Option B. CUDA sample (vectoradd):

apiVersion: batch/v1
kind: Job
metadata:
  name: gpu-operator-test
  namespace: default
spec:
  completions: 1
  template:
    spec:
      restartPolicy: Never
      nodeSelector:
        node.deckhouse.io/group: gpu
      containers:
        - name: gpu-operator-test
          image: nvidia/samples:vectoradd-cuda10.2
          imagePullPolicy: "IfNotPresent"

How to switch to DRA mode?

Set dra.enabled: true in ModuleConfig:

apiVersion: deckhouse.io/v1alpha1
kind: ModuleConfig
metadata:
  name: gpu
spec:
  enabled: true
  version: 1
  settings:
    dra:
      enabled: true

Requirements: Kubernetes ≥ 1.34. The module automatically removes the Device Plugin stack from d8-nvidia-gpu and deploys the DRA stack into the same namespace.

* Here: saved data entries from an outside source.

-- ==== Sys2Proof/Machine/Numbers.lean ====
section
/-! DEFINITION. Numbers: the formats, the rounding, the special operands and the flags of 04 R88 to R102, and the
4-bit elements of 04 R108, R109.  Every operation forms its exact value first and rounds once at the end. -/

namespace Sys2Proof.Machine

/-- The five sticky flags in the order of s.fcsr bits 4:0: NV, DZ, OF, UF, NX (04 R103). -/
abbrev Flags := BitVec 5

/-- Invalid operation (04 R103). -/
def flagNV : Flags := 16
/-- Division by zero (04 R103). -/
def flagDZ : Flags := 8
/-- Overflow, which is also inexact (04 R94). -/
def flagOFNX : Flags := 5
/-- Tiny and inexact (04 R95). -/
def flagUFNX : Flags := 3
/-- Inexact (04 R103). -/
def flagNX : Flags := 1
/-- NV when the condition holds (04 R98). -/
def nvIf (b : Bool) : Flags := if b then flagNV else 0

/-- Which codes of the top exponent are special (04 R88). -/
inductive Specials where
  /-- infinities and NaNs as in IEEE 754-2019 -/
  | ieee
  /-- the one NaN code S.1111.111 of E4M3 -/
  | nanTop
  /-- no special code -/
  | none
  deriving DecidableEq, Repr

/-- A floating-point format: exponent and fraction widths, bias, specials, and the significand and the exponent of the
last place of its largest finite value (04 R88). -/
structure Fmt where
  ebits : Nat
  mbits : Nat
  bias : Int
  specials : Specials
  maxSig : Nat
  maxUlp : Int
  deriving DecidableEq, Repr

/-- The format of a floating-point type code (04 R88).  Codes 0 to 7 name no format and are never passed. -/
def fmtOf (t : BitVec 4) : Fmt :=
  match t.toNat with
  | 8 => { ebits := 5, mbits := 10, bias := 15, specials := .ieee, maxSig := 2047, maxUlp := 5 }
  | 9 => { ebits := 8, mbits := 7, bias := 127, specials := .ieee, maxSig := 255, maxUlp := 120 }
  | 10 => { ebits := 8, mbits := 23, bias := 127, specials := .ieee, maxSig := 16777215, maxUlp := 104 }
  | 12 => { ebits := 4, mbits := 3, bias := 7, specials := .nanTop, maxSig := 14, maxUlp := 5 }
  | 13 => { ebits := 5, mbits := 2, bias := 15, specials := .ieee, maxSig := 7, maxUlp := 13 }
  | 14 => { ebits := 3, mbits := 2, bias := 3, specials := .none, maxSig := 7, maxUlp := 2 }
  | 15 => { ebits := 2, mbits := 3, bias := 1, specials := .none, maxSig := 15, maxUlp := -1 }
  | _ => { ebits := 11, mbits := 52, bias := 1023, specials := .ieee, maxSig := 9007199254740991, maxUlp := 971 }

/-- The width in bits of a type (03 R72, 04 R88). -/
def tyWidth (t : BitVec 4) : Nat :=
  match t.toNat with
  | 0 => 8 | 1 => 16 | 2 => 32 | 3 => 64 | 4 => 8 | 5 => 16 | 6 => 32 | 7 => 64
  | 8 => 16 | 9 => 16 | 10 => 32 | 11 => 64 | 12 => 8 | 13 => 8 | _ => 6

/-- The low n bits of a 64-bit value, zero-extended. -/
def lowBits (n : Nat) (x : DWord) : DWord := BitVec.ofNat 64 (x.toNat % 2 ^ n)

/-- The low n bits of x read as two's complement. -/
def signedLow (n : Nat) (x : DWord) : Int :=
  let v := x.toNat % 2 ^ n
  if v < 2 ^ (n - 1) then (v : Int) else (v : Int) - (2 ^ n : Nat)

/-- The value of a bit string in a floating-point format: a NaN, an infinity, or (-1)^neg * sig * 2^exp. -/
inductive FV where
  | nan (signalling : Bool)
  | inf (neg : Bool)
  | fin (neg : Bool) (sig : Nat) (exp : Int)
  deriving DecidableEq, Repr

/-- FP(x) of 01 R29 in a format: 04 R88, R90, R91. -/
def fpValue (f : Fmt) (x : DWord) : FV :=
  let v := x.toNat
  let frac := v % 2 ^ f.mbits
  let e := v / 2 ^ f.mbits % 2 ^ f.ebits
  let neg := decide (v / 2 ^ (f.mbits + f.ebits) % 2 = 1)
  let top := e == 2 ^ f.ebits - 1
  let finite :=
    if e = 0 then FV.fin neg frac (1 - f.bias - f.mbits)
    else FV.fin neg (2 ^ f.mbits + frac) ((e : Int) - f.bias - f.mbits)
  match f.specials with
  | .ieee =>
    if top then (if frac = 0 then .inf neg else .nan (decide (frac < 2 ^ (f.mbits - 1)))) else finite
  | .nanTop => if top && frac == 2 ^ f.mbits - 1 then .nan false else finite
  | .none => finite

/-- FP(x) in the format of a type code. -/
def fp (t : BitVec 4) (x : DWord) : FV := fpValue (fmtOf t) x

/-- A result with the flags it raises. -/
structure FRes where
  bits : DWord
  flags : Flags
  deriving DecidableEq, Repr

/-- The sign bit of a format set over magnitude bits. -/
def withSign (f : Fmt) (neg : Bool) (mag : Nat) : DWord :=
  BitVec.ofNat 64 (mag + (if neg then 2 ^ (f.mbits + f.ebits) else 0))

/-- The canonical NaN of a format (04 R90): exponent all ones and the first fraction bit set, all fraction bits set in
E4M3. E3M2 and E2M3 have none, and a conversion to them gives +0 (04 R100). -/
def canonNaN (f : Fmt) : DWord :=
  match f.specials with
  | .ieee => BitVec.ofNat 64 ((2 ^ f.ebits - 1) * 2 ^ f.mbits + 2 ^ (f.mbits - 1))
  | .nanTop => BitVec.ofNat 64 (2 ^ (f.ebits + f.mbits) - 1)
  | .none => 0

/-- The infinity of an IEEE format. -/
def infBits (f : Fmt) (neg : Bool) : DWord := withSign f neg ((2 ^ f.ebits - 1) * 2 ^ f.mbits)

/-- The exponent of the last place of a subnormal: 1 - bias - m (04 R88). -/
def minUlp (f : Fmt) : Int := 1 - f.bias - f.mbits

/-- Bits of the magnitude n * 2^q, where n is a significand of at most m + 2 bits and q the exponent of its last
place, not below the subnormal spacing. -/
def encodeMag (f : Fmt) (n : Nat) (q : Int) : Nat := (q - minUlp f).toNat * 2 ^ f.mbits + n

/-- The largest finite value with a sign (04 R88). -/
def maxFinite (f : Fmt) (neg : Bool) : DWord := withSign f neg (encodeMag f f.maxSig f.maxUlp)

/-- A rounding mode of 03 R73; codes above 4 never reach a rounding. -/
abbrev RMode := BitVec 3

/-- Whether a magnitude n + r, 0 ≤ r < 1, rounds away from n (04 R93).  above: r > 1/2; tie: r = 1/2; inexact: r > 0. -/
def roundsUp (rm : RMode) (neg : Bool) (n : Nat) (above tie inexact : Bool) : Bool :=
  match rm.toNat with
  | 0 => above || (tie && n % 2 == 1)
  | 1 => false
  | 2 => inexact && !neg
  | 3 => inexact && neg
  | _ => above || tie

/-- The bits of n in binary. -/
def bitLen (n : Nat) : Nat := if n = 0 then 0 else Nat.log2 n + 1

/-- The significand of sig * 2^exp (plus a nonzero amount below its last place when sticky) rounded at the place 2^q,
and whether that is inexact (04 R93). -/
def roundAt (rm : RMode) (neg : Bool) (sig : Nat) (exp : Int) (sticky : Bool) (q : Int) : Nat × Bool :=
  if q ≤ exp then
    let n := sig * 2 ^ (exp - q).toNat
    (if roundsUp rm neg n false false sticky then n + 1 else n, sticky)
  else
    let sh := (q - exp).toNat
    let n := sig / 2 ^ sh
    let r := sig % 2 ^ sh
    let half := 2 ^ (sh - 1)
    let inexact := decide (r ≠ 0) || sticky
    let above := decide (half < r) || (decide (r = half) && sticky)
    let tie := decide (r = half) && !sticky
    (if roundsUp rm neg n above tie inexact then n + 1 else n, inexact)

/-- The result of an overflow (04 R94). -/
def overflowBits (f : Fmt) (rm : RMode) (sat neg : Bool) : DWord :=
  if f.specials ≠ .ieee || sat then maxFinite f neg
  else
    match rm.toNat with
    | 1 => maxFinite f neg
    | 2 => if neg then maxFinite f neg else infBits f neg
    | 3 => if neg then infBits f neg else maxFinite f neg
    | _ => infBits f neg

/-- Round of 01 R29 on a nonzero value: 04 R93 to R95. -/
def roundNonzero (f : Fmt) (rm : RMode) (sat neg : Bool) (sig : Nat) (exp : Int) (sticky : Bool) : FRes :=
  let p : Int := f.mbits + 1
  let qFree : Int := exp + bitLen sig - p
  let q : Int := if qFree < minUlp f then minUlp f else qFree
  let r := roundAt rm neg sig exp sticky q
  if f.maxUlp < q || (q == f.maxUlp && decide (f.maxSig < r.1)) then
    ⟨overflowBits f rm sat neg, flagOFNX⟩
  else
    let below := decide (qFree < minUlp f)
    let carried := decide (qFree = minUlp f - 1) && (roundAt rm neg sig exp sticky qFree).1 == 2 ^ (f.mbits + 1)
    let tiny := below && !carried
    ⟨withSign f neg (encodeMag f r.1 q), if r.2 then (if tiny then flagUFNX else flagNX) else 0⟩

/-- An exact number sig * 2^exp, sig a signed integer. -/
structure Dyadic where
  sig : Int
  exp : Int
  deriving DecidableEq, Repr

/-- The exact sum. -/
def Dyadic.add (x y : Dyadic) : Dyadic :=
  if x.exp ≤ y.exp then ⟨x.sig + y.sig * 2 ^ (y.exp - x.exp).toNat, x.exp⟩
  else ⟨x.sig * 2 ^ (x.exp - y.exp).toNat + y.sig, y.exp⟩

/-- The exact product. -/
def Dyadic.mul (x y : Dyadic) : Dyadic := ⟨x.sig * y.sig, x.exp + y.exp⟩

/-- The exact value with its sign changed. -/
def Dyadic.neg (x : Dyadic) : Dyadic := ⟨-x.sig, x.exp⟩

/-- The exact value of a finite operand. -/
def dyadicOf (neg : Bool) (sig : Nat) (exp : Int) : Dyadic := ⟨if neg then -(sig : Int) else sig, exp⟩

/-- Round of 01 R29; zeroNeg is the sign that an exact zero takes (04 R97). -/
def roundDyadic (f : Fmt) (rm : RMode) (sat : Bool) (y : Dyadic) (zeroNeg : Bool) : FRes :=
  if y.sig = 0 then ⟨withSign f zeroNeg 0, 0⟩
  else roundNonzero f rm sat (decide (y.sig < 0)) y.sig.natAbs y.exp false

/-- The value is a NaN. -/
def FV.isNaN : FV → Bool
  | .nan _ => true
  | _ => false

/-- The value is a signalling NaN (04 R90). -/
def FV.isSNaN : FV → Bool
  | .nan s => s
  | _ => false

/-- The sign bit as a truth value; a NaN's is not used. -/
def FV.sign : FV → Bool
  | .nan _ => false
  | .inf n => n
  | .fin n _ _ => n

/-- The value is a zero of either sign. -/
def FV.isZero : FV → Bool
  | .fin _ 0 _ => true
  | _ => false

/-- The value is an infinity. -/
def FV.isInf : FV → Bool
  | .inf _ => true
  | _ => false

/-- The value with its sign inverted. -/
def FV.negate : FV → FV
  | .nan s => .nan s
  | .inf n => .inf (!n)
  | .fin n m e => .fin (!n) m e

/-- The exact finite value; 0 stands for NaNs and infinities, which are settled before it is asked for. -/
def FV.dyadic : FV → Dyadic
  | .fin n m e => dyadicOf n m e
  | _ => ⟨0, 0⟩

/-- The sign of an exact zero sum of two terms: their common sign, else + except in RD (04 R97). -/
def zeroSumNeg (rm : RMode) (n1 n2 : Bool) : Bool := if n1 = n2 then n1 else rm == 3

/-- Addition of two values (04 R97, R98). -/
def fpAddV (f : Fmt) (rm : RMode) (x y : FV) : FRes :=
  match x, y with
  | .nan a, _ => ⟨canonNaN f, nvIf (a || y.isSNaN)⟩
  | _, .nan b => ⟨canonNaN f, nvIf b⟩
  | .inf a, .inf b => if a = b then ⟨infBits f a, 0⟩ else ⟨canonNaN f, flagNV⟩
  | .inf a, _ => ⟨infBits f a, 0⟩
  | _, .inf b => ⟨infBits f b, 0⟩
  | .fin a m e, .fin b n d =>
    roundDyadic f rm false ((dyadicOf a m e).add (dyadicOf b n d)) (zeroSumNeg rm a b)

No manual cleanup is required.

To verify the DRA stack is healthy:

d8 k get module gpu -o jsonpath='{.status.phase}'
d8 k -n d8-nvidia-gpu get deploy,ds

`Incompatible strategy detected auto` in `nvidia-device-plugin`/`gpu-feature-discovery` logs

Errors like:

Incompatible strategy detected auto
failed to create resource manager: unsupported strategy auto
invalid device discovery strategy

mean the component cannot detect the NVML platform inside the container (typically libnvidia-ml.so.* is not available / NVIDIA Container Toolkit runtime is not in use).

What to check:

nvidia-smi works on the node.
NVIDIA Container Toolkit is installed (/usr/bin/nvidia-container-runtime exists).
containerd is configured to use the nvidia runtime on GPU nodes (the gpu module does this after the driver/toolkit installation and a containerd restart/node reboot).
After fixing, recreate nvidia-device-plugin-* and gpu-feature-discovery-* Pods in the d8-nvidia-gpu namespace.

How to monitor GPUs?

Deckhouse Kubernetes Platform automatically deploys DCGM Exporter; GPU metrics are scraped by Prometheus and available in Grafana.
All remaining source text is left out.